BR: I started making photographs before anything else - this was in high school and college, and Lee Friedlander was one of the first artists that I was really excited about. I always found the casual chaos of his compositions thrilling – and I’ve always wanted to shoot a film that looks like a Friedlander photograph. There are so many kinds of photographies by Lee Friedlander that when I talk about wanting to emulate a certain compositional strategy of his it’s not his approach to workers at computers or in factories but rather his rear-view and side-view mirror images that are bisected by multiple planes, or his shots of shadows behind-and-through bushes where there’s optical interference in the foreground and middleground. Because I’ve been shooting my own films for a very long time, I sometimes get frustrated by my own inability to come up with new compositional strategies. I pick up my camera but can only think of a few ways to frame a thing and / or the same ways that I construct a frame resurface in an unsurprising and frustrating way. Composition is one part of what we understand as style, I guess – in order to make an image that looks like an image that I’ve made, it has to have certain attributes. While I’d always been excited about channeling Friedlander as a possibility I’d never really seriously tried it - but I finally did in the credit sequence of Against Time, where the shot opens somewhat clumsily framed on a mountain and lake bisected by a bunch of vertical lines. This was my attempt at a Friedlander composition, one in which the camera quickly pans over to a boat and settles on a frame that is more confident. Even if you aren’t totally successful, it feels important to have influences that you actively try to emulate or steal from.
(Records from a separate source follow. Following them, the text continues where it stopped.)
-- ==== Sys2Proof/Machine/Engine.lean ====
section
/-! DEFINITION. The engine: one atomic pair step per turn (43_convert_sp.md R192, 44_convert_fp.md
R212), ADVANCE and COMPLETE. -/

namespace Sys2Proof.Machine

/-- COMPLETE (43_convert_sp.md R195, 44_convert_fp.md R215). -/
def complete (s : State) : State := endCommand .ok s

/-- The working registers when row w.J is finished (43_convert_sp.md R194): pointer sums are taken
modulo 2^32. -/
def nextRow (w : Working) : Working :=
  { w with
    x := 0
    yp := w.yp + w.ys
    cp0 := if w.j.getLsbD 0 then w.cp0 + w.cs0 else w.cp0
    cp1 := if w.j.getLsbD 0 && w.op == 2#4 then w.cp1 + w.cs1 else w.cp1
    dp := w.dp + 4#32 * w.width.setWidth 32
    j := w.j + 1 }

/-- ADVANCE (43_convert_sp.md R194, 44_convert_fp.md R214). -/
def advance (s : State) : State :=
  if s.w.x + 2 = s.w.width then
    if s.w.j + 1 = s.w.height then complete { s with w := nextRow s.w }
    else { s with w := nextRow s.w }
  else { s with w := { s.w with x := s.w.x + 2 } }

/-- The addresses of a pair step's six accesses, in their order (20_memory.md R72). -/
structure PairPlan where
  lumaA : Nat
  lumaB : Nat
  chromaU : Nat
  chromaV : Nat
  dstA : Nat
  dstB : Nat
  deriving DecidableEq, Repr

/-- SP_PAIR_STEP's addresses: C-second (U role) at `x + 1` is read before C-first (V role) at `x`
(43_convert_sp.md R192, R193). -/
def spPlan (w : Working) : PairPlan where
  lumaA := w.yp.toNat + w.x.toNat
  lumaB := w.yp.toNat + w.x.toNat + 1
  chromaU := w.cp0.toNat + w.x.toNat + 1
  chromaV := w.cp0.toNat + w.x.toNat
  dstA := w.dp.toNat + 4 * w.x.toNat
  dstB := w.dp.toNat + 4 * w.x.toNat + 4

/-- FP_PAIR_STEP's addresses (44_convert_fp.md R212, R213). -/
def fpPlan (w : Working) : PairPlan where
  lumaA := w.yp.toNat + w.x.toNat
  lumaB := w.yp.toNat + w.x.toNat + 1
  chromaU := w.cp0.toNat + w.x.toNat / 2
  chromaV := w.cp1.toNat + w.x.toNat / 2
  dstA := w.dp.toNat + 4 * w.x.toNat
  dstB := w.dp.toNat + 4 * w.x.toNat + 4

/-- The two output words of a pair: one lane per luma sample, the chroma shared
(41_pixel_datapath.md R152). -/
structure PairWords where
  a : Word
  b : Word
  deriving DecidableEq, Repr

/-- A pair step's four reads, in order, and its two words. -/
def pairWords (op : Op) (p : PairPlan) (s : State) : Except EngineStop PairWords :=
  match memRead 0 p.lumaA s with
  | .error e => .error e
  | .ok ya =>
    match memRead 1 p.lumaB s with
    | .error e => .error e
    | .ok yb =>
      match memRead 2 p.chromaU s with
      | .error e => .error e
      | .ok u =>
        match memRead 3 p.chromaV s with
        | .error e => .error e
        | .ok v => .ok ⟨pack op (pixel ya u v), pack op (pixel yb u v)⟩

/-- How a pair step ends at the access that stopped it, from the state its earlier accesses left
(00_scope.md R10): a bus error ends the command (60_exceptions.md R256); with no answer the engine
hangs there and takes no further step (93 S12, log 11). Either way the free values of this step are used
up (log 9). -/
def stopPair (e : EngineStop) (s : State) : Host.Outcome State Fault Refusal :=
  match e with
  | .busError a => .next (busErrorEnd a s)
  | .noAnswer => .next { s with hung := true, freeCount := s.freeCount + 1 }
  | .fault f => .fault f

/-- One pair step: four reads, two writes, ADVANCE. -/
def pairStep (op : Op) (p : PairPlan) (s : State) : Host.Outcome State Fault Refusal :=
  match pairWords op p s with
  | .error e => stopPair e s
  | .ok v =>
    match memWrite 4 p.dstA v.a s with
    | .error e => stopPair e s
    | .ok s1 =>
      match memWrite 5 p.dstB v.b s1 with
      | .error e => stopPair e s1
      | .ok s2 => .next (advance { s2 with freeCount := s2.freeCount + 1 })

/-- SP_PAIR_STEP (43_convert_sp.md R192). -/
def spPairStep (s : State) : Host.Outcome State Fault Refusal := pairStep .sp (spPlan s.w) s

/-- FP_PAIR_STEP (44_convert_fp.md R212). -/
def fpPairStep (s : State) : Host.Outcome State Fault Refusal := pairStep .fp (fpPlan s.w) s

/-- The engine's turn: the pair step that is enabled, if one is. Idle while BUSY = 0; stuck once an
access was never answered (93 S12); with w.OP neither 1 nor 2, which no run reaches, no step is enabled
(log 13). -/
def engineTurn (s : State) : Host.Outcome State Fault Refusal :=
  if s.regs.busy && !s.hung then
    if s.w.op = 1#4 then spPairStep s
    else if s.w.op = 2#4 then fpPairStep s
    else .next s
  else .next s

/-- The state after the first of the running pair step's two writes, if the step gets that far. -/
def afterFirstWrite (op : Op) (p : PairPlan) (s : State) : State :=
  match pairWords op p s with
  | .error _ => s
  | .ok v =>
    match memWrite 4 p.dstA v.a s with
    | .error _ => s
    | .ok s1 => s1

/-- Reset between a pair step's two writes, which are two atomic writes (20_memory.md R66): the first
word is new, the second old (70_reset_and_hazards.md R280, R281; log 16). -/
def resetMidPair (s : State) : State :=
  assertReset
    (if s.regs.busy && !s.hung then
      if s.w.op = 1#4 then afterFirstWrite .sp (spPlan s.w) s
      else if s.w.op = 2#4 then afterFirstWrite .fp (fpPlan s.w) s
      else s
    else s)

end Sys2Proof.Machine
end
A/K: Emulation opens up a lot of interesting possibilities, especially when you try to emulate something but into or towards another medium, or towards another practice, there is a kind of practical impossibility that comes into play...
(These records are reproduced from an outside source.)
/-- A numerator between `lo` and `hi` has its quotient between theirs, which evaluate where the two are
literals. -/
theorem tdiv_range {lo hi n : Int} (h : lo ≤ n ∧ n ≤ hi) :
    tdiv lo 256 ≤ tdiv n 256 ∧ tdiv n 256 ≤ tdiv hi 256 :=
  ⟨tdiv_mono (by decide) h.1, tdiv_mono (by decide) h.2⟩

/-! ### No channel intermediate leaves the table (40_saturation.md R125) -/

theorem tdiv_redNum_range (y v : Byte) :
    -223 ≤ tdiv (redNum y v) 256 ∧ tdiv (redNum y v) 256 ≤ 481 :=
  tdiv_range (redNum_range y v)

theorem tdiv_greenNum_range (y u v : Byte) :
    -171 ≤ tdiv (greenNum y u v) 256 ∧ tdiv (greenNum y u v) 256 ≤ 432 :=
  tdiv_range (greenNum_range y u v)

theorem tdiv_blueNum_range (y u : Byte) :
    -277 ≤ tdiv (blueNum y u) 256 ∧ tdiv (blueNum y u) 256 ≤ 534 :=
  tdiv_range (blueNum_range y u)

/-- Settles O38: the quotients' ranges lie inside the domain, where the table is the clamp PIXEL
uses. -/
theorem channelIntermediatesStayInTheTable : Obligations.ChannelIntermediatesStayInTheTable := by
  refine ⟨fun y u v => ?_, by decide, by decide⟩
  have red := tdiv_redNum_range y v
  have green := tdiv_greenNum_range y u v
  have blue := tdiv_blueNum_range y u
  exact ⟨red, green, blue, SAT_of_domain (by omega) (by omega), SAT_of_domain (by omega) (by omega),
    SAT_of_domain (by omega) (by omega)⟩

end Sys2Proof.Machine

namespace Sys2Proof.Machine

/-! ### The division realisations (41_pixel_datapath.md R145, R147) -/

/-- The model's division is the core library's truncating one (00_scope.md R8). -/
theorem tdiv_eq_intTdiv (n d : Int) : tdiv n d = Int.tdiv n d := by
  rw [tdiv]
  split
  case isTrue hn => exact (Int.tdiv_eq_ediv_of_nonneg hn).symm
  case isFalse hn =>
    rw [← Int.tdiv_eq_ediv_of_nonneg (by omega), Int.neg_tdiv, neg_neg]

theorem tdiv_of_nonneg {n : Int} (d : Int) (hn : 0 ≤ n) : tdiv n d = n / d := if_pos hn

theorem tdiv_nonpos {n d : Int} (hd : 0 < d) (hn : n ≤ 0) : tdiv n d ≤ 0 := by
  calc tdiv n d ≤ tdiv 0 d := tdiv_mono hd hn
    _ = 0 := by rw [tdiv_of_nonneg d le_rfl, Int.zero_ediv]

/-- The two quotients differ only below 0, where both clamp to 0. -/
theorem clampByte_tdiv_eq_clampByte_ediv {d : Int} (hd : 0 < d) (n : Int) :
    clampByte (tdiv n d) = clampByte (n / d) := by
  obtain hn | hn := le_total 0 n
  · rw [tdiv_of_nonneg d hn]
  · rw [clampByte_eq_zero_iff.mpr (tdiv_nonpos hd hn),
      clampByte_eq_zero_iff.mpr (Int.ediv_nonpos_of_nonpos_of_neg hn hd)]

/-- The threshold form of the floor quotient's clamp: no division, two comparisons and a shift. -/
theorem clampByte_ediv_256 (n : Int) :
    clampByte (n / 256) =
      if n < 0 then 0#8 else if n ≥ 65536 then 255#8 else BitVec.ofNat 8 (n.toNat >>> 8) := by
  split
  · exact clampByte_eq_zero_iff.mpr (by omega)
  · split
    · exact clampByte_eq_255_iff.mpr (by omega)
    · rw [clampByte_eq_iff, BitVec.toNat_ofNat, Nat.shiftRight_eq_div_pow]
      omega

/-- Settles O39: each numerator is linear in its bytes, so their ends bound it;
blue reaches both. -/
theorem numeratorRanges : Obligations.NumeratorRanges :=
  ⟨fun y u v => ⟨redNum_range y v, greenNum_range y u v, blueNum_range y u⟩,
    by decide, by decide, by decide, by decide, by decide⟩

/-- A channel of PIXEL, from its numerator. -/
theorem clampByte_tdiv_toNat_cast (n : Int) :
    ((clampByte (tdiv n 256)).toNat : Int) = max 0 (min 255 (Int.tdiv n 256)) := by
  rw [clampByte_toNat_cast, tdiv_eq_intTdiv]

/-- Green's two subtractions are the model's sum of two negative products. -/
theorem greenNum_eq_sub (ys us vs : Byte) :
    greenNum ys us vs = 298 * lumaOffset ys - 208 * chromaOffset vs - 100 * chromaOffset us := by
  rw [greenNum]
  ring

/-- Settles O40: every channel is the clamped quotient of its numerator, and only green's
numerator is written otherwise in the model. -/
theorem pixelIsTheClampedMatrixProduct : Obligations.PixelIsTheClampedMatrixProduct := by
  intro ys us vs
  refine ⟨clampByte_tdiv_toNat_cast (redNum ys vs), ?_,
    clampByte_tdiv_toNat_cast (blueNum ys us)⟩
  exact (clampByte_tdiv_toNat_cast (greenNum ys us vs)).trans (by rw [greenNum_eq_sub]; rfl)

/-- Settles O41: both quotients lie in the table's domain, where it is the clamp. -/
theorem divisionRealisationsAgree : Obligations.DivisionRealisationsAgree := by
  intro n hlo hhi
  have hquot : -277 ≤ tdiv n 256 ∧ tdiv n 256 ≤ 534 := tdiv_range ⟨hlo, hhi⟩
  have htrunc : SAT (tdiv n 256) = some (clampByte (n / 256)) := by
    rw [SAT_of_domain (by omega) (by omega), clampByte_tdiv_eq_clampByte_ediv (by decide)]
  have hfloor : SAT (n / 256) = some (clampByte (n / 256)) := SAT_of_domain (by omega) (by omega)
  exact ⟨htrunc.trans hfloor.symm, by rw [htrunc, clampByte_ediv_256]⟩

/-! ### The packings (41_pixel_datapath.md R148 to R151) -/

theorem toNat_append_byte {n : Nat} (v : BitVec n) (b : Byte) :
    (v ++ b).toNat = v.toNat * 2 ^ 8 + b.toNat := by
  rw [BitVec.toNat_append, ← Nat.shiftLeft_add_eq_or_of_lt b.isLt, Nat.shiftLeft_eq]

theorem byteOf_packSp (c : Channels) :
    byteOf (packSp c) 0 = c.r ∧ byteOf (packSp c) 1 = c.g ∧
    byteOf (packSp c) 2 = c.b ∧ byteOf (packSp c) 3 = 0#8 :=
  byteOf_append 0#8 c.b c.g c.r

theorem byteOf_packFp (c : Channels) :
    byteOf (packFp c) 0 = c.b ∧ byteOf (packFp c) 1 = c.g ∧
    byteOf (packFp c) 2 = c.r ∧ byteOf (packFp c) 3 = 0#8 :=
  byteOf_append 0#8 c.r c.g c.b

/-- A word of three bytes under a zero top byte, as a number. -/
theorem toNat_threeBytes (b2 b1 b0 : Byte) :
    (0#8 ++ b2 ++ b1 ++ b0).toNat = b2.toNat * 2 ^ 16 + b1.toNat * 2 ^ 8 + b0.toNat := by
  rw [toNat_append_byte, toNat_append_byte, toNat_append_byte, BitVec.toNat_zero]
  ring

/-- Settles O42: both packings are three bytes under a zero top byte. -/
theorem packingByteLayout : Obligations.PackingByteLayout := by
  intro c
  obtain ⟨-, -, -, sp3⟩ := byteOf_packSp c
  obtain ⟨-, -, -, fp3⟩ := byteOf_packFp c
  exact ⟨toNat_threeBytes c.b c.g c.r, toNat_threeBytes c.r c.g c.b, sp3, fp3⟩

/-- The SP word from the FP word's bytes, the lowest and the third exchanged. -/
theorem packSp_eq_exchange_packFp (c : Channels) :
    packSp c = byteOf (packFp c) 3 ++ byteOf (packFp c) 0 ++ byteOf (packFp c) 1 ++
      byteOf (packFp c) 2 := by
  obtain ⟨h0, h1, h2, h3⟩ := byteOf_packFp c
  rw [h0, h1, h2, h3, packSp]

theorem packSp_eq_packFp_iff (c : Channels) : packSp c = packFp c ↔ c.r = c.b := by
  constructor
  · intro h
    obtain ⟨sp0, -, -, -⟩ := byteOf_packSp c
    obtain ⟨fp0, -, -, -⟩ := byteOf_packFp c
    rw [← sp0, h, fp0]
  · intro h
    rw [packSp, packFp, h]

/-- Settles O43: the law holds of any three channels, so of PIXEL's. -/
theorem channelOrderLaw : Obligations.ChannelOrderLaw := fun ys us vs =>
  ⟨packSp_eq_exchange_packFp (pixel ys us vs), packSp_eq_packFp_iff (pixel ys us vs)⟩

end Sys2Proof.Machine

namespace Sys2Proof.Machine

/-! ### The first failing check (42_command_accept.md R173 to R180; 60_exceptions.md R252) -/

/-- Checks 2 to 8, in their order. -/
def frameChecks : List ErrCode :=
  [.zeroDim, .oddWidth, .stride, .null, .range, .align, .overlap]

theorem frameError_eq_find? (op : Op) (r : Regs) :
    frameError op r = frameChecks.find? (failing op r) := by
  unfold frameError
  split_ifs <;> simp [frameChecks, failing, *]

/-- The checks' codes rise in their order (60_exceptions.md R250). -/
theorem frameChecks_pairwise_code :
    frameChecks.Pairwise fun e e' => e.code.toNat < e'.code.toNat := by
  decide

theorem mem_frameChecks_of_failing {op : Op} {r : Regs} {e : ErrCode} (h : failing op r e = true) :
    e ∈ frameChecks := by
  cases e with
  | ok | badCmd | bus => cases h
  | zeroDim | oddWidth | stride | null | range | align | overlap => decide

/-- No check before the reported one fails. -/
theorem not_failing_of_lower {op : Op} {r : Regs} {e e' : ErrCode} (h : frameError op r = some e)
    (hlt : e'.code.toNat < e.code.toNat) : failing op r e' = false := by
  rw [frameError_eq_find?, List.find?_eq_some_iff_append] at h
  obtain ⟨-, before, after, hsplit, hpass⟩ := h
  by_contra hfail
  rw [Bool.not_eq_false] at hfail
  have hmem := mem_frameChecks_of_failing hfail
  have hrise := frameChecks_pairwise_code
  rw [hsplit, List.mem_append, List.mem_cons] at hmem
  rw [hsplit, List.pairwise_append, List.pairwise_cons] at hrise
  obtain ⟨-, ⟨hafter, -⟩, -⟩ := hrise
  rcases hmem with hmem | rfl | hmem
  · simpa [hfail] using hpass e' hmem
  · exact absurd hlt (lt_irrefl _)
  · exact absurd hlt (hafter e' hmem).asymm

/-- No check comes before check 1 (42_command_accept.md R173). -/
theorem not_checkFails_below_badCmd {e : ErrCode} (c : Word) (r : Regs)
    (hlt : e.code.toNat < ErrCode.badCmd.code.toNat) : ¬ checkFails c r e := by
  cases e with
  | ok => exact id
  | _ => exact absurd hlt (by decide)

/-- No check before the reported one fails, in the words of the spec. -/
theorem not_checkFails_of_lower {c : Word} {r : Regs} {e e' : ErrCode}
    (h : commandError c r = some e) (hlt : e'.code.toNat < e.code.toNat) : ¬ checkFails c r e' := by
  cases ho : opOf c with
  | none =>
    rw [commandError, ho] at h
    cases h
    exact not_checkFails_below_badCmd c r hlt
  | some op =>
    rw [commandError, ho] at h
    rw [checkFails_iff_failing ho, not_failing_of_lower h hlt]
    exact Bool.false_ne_true

/-- The codes number the results, so no two share one (60_exceptions.md R250). -/
theorem ErrCode.ofNat_code (e : ErrCode) : ErrCode.ofNat e.code.toNat = e := by
  cases e <;> rfl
BR: Both the impossible and the unlikely always feel like important directions to push towards. If you accept that something’s probably not going to work – like translating one of Friedlander’s static compositions into a moving image - but you try it anyway, then you are opening yourself up to arriving at an outcome that is neither better-than nor an-imitation-of but rather a totally different outcome than you could imagine. I’m all for that.
The 2022 edition of the FID Marseille ran from 5-11 July 2022
Stefano Miraglia is an Italian-Spanish artist, curator and writer whose activities focus on artists’ film and video. He has written for Found Footage Magazine and Débordements.